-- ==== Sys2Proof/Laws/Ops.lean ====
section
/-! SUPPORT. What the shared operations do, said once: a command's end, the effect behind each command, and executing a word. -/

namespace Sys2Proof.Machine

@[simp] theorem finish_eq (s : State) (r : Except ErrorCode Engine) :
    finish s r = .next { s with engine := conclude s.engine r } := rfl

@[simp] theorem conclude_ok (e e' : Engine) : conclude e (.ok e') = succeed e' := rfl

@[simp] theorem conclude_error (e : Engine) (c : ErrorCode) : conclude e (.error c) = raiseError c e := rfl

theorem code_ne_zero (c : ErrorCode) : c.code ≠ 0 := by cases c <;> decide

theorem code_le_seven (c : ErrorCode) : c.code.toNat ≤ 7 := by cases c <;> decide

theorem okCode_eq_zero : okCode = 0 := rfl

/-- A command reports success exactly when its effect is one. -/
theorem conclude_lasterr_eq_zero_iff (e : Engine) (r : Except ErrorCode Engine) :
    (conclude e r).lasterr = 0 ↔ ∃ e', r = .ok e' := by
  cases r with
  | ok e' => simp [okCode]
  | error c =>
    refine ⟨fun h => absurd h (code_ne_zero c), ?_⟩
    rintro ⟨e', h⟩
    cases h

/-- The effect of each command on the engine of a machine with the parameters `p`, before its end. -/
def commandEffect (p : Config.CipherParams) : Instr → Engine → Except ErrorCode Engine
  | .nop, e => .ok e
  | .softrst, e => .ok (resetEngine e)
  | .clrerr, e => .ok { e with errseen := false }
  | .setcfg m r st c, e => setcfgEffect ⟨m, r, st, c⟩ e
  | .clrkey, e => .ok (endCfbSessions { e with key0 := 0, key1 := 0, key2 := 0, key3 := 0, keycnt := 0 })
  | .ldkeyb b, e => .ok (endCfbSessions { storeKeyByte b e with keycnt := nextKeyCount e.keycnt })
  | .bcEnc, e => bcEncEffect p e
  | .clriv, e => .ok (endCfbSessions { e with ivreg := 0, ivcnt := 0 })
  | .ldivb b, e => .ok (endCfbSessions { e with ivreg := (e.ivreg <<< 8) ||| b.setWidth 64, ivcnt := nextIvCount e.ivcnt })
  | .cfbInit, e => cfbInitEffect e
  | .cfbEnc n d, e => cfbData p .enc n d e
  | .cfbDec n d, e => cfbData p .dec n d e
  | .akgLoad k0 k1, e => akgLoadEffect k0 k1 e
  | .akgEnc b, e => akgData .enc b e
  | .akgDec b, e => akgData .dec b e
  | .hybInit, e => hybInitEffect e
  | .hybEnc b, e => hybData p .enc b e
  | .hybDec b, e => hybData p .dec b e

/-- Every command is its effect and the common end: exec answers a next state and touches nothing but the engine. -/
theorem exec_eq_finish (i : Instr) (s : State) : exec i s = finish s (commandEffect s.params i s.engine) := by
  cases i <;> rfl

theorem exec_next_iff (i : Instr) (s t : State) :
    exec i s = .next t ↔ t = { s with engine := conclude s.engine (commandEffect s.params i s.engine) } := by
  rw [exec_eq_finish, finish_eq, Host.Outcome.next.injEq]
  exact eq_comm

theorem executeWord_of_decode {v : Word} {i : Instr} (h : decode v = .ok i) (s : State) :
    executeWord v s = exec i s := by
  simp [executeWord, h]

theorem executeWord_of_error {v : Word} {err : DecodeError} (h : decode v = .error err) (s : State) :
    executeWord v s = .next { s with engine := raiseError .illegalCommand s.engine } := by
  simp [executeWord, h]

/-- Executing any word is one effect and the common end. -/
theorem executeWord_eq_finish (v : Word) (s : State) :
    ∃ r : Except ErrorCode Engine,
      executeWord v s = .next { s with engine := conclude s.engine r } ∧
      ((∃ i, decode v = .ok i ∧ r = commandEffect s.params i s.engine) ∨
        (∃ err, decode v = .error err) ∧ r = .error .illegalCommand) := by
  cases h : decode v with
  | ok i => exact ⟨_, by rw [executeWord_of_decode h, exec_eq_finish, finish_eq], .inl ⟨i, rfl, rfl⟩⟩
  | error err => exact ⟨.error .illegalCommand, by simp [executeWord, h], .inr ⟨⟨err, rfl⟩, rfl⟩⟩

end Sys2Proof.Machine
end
- - - - -
• [Task brief] Please show, exactly as written, every line above that contains the word "hybData".

• [Result for this exercise]
  | .hybEnc b, e => hybData p .enc b e
  | .hybDec b, e => hybData p .dec b e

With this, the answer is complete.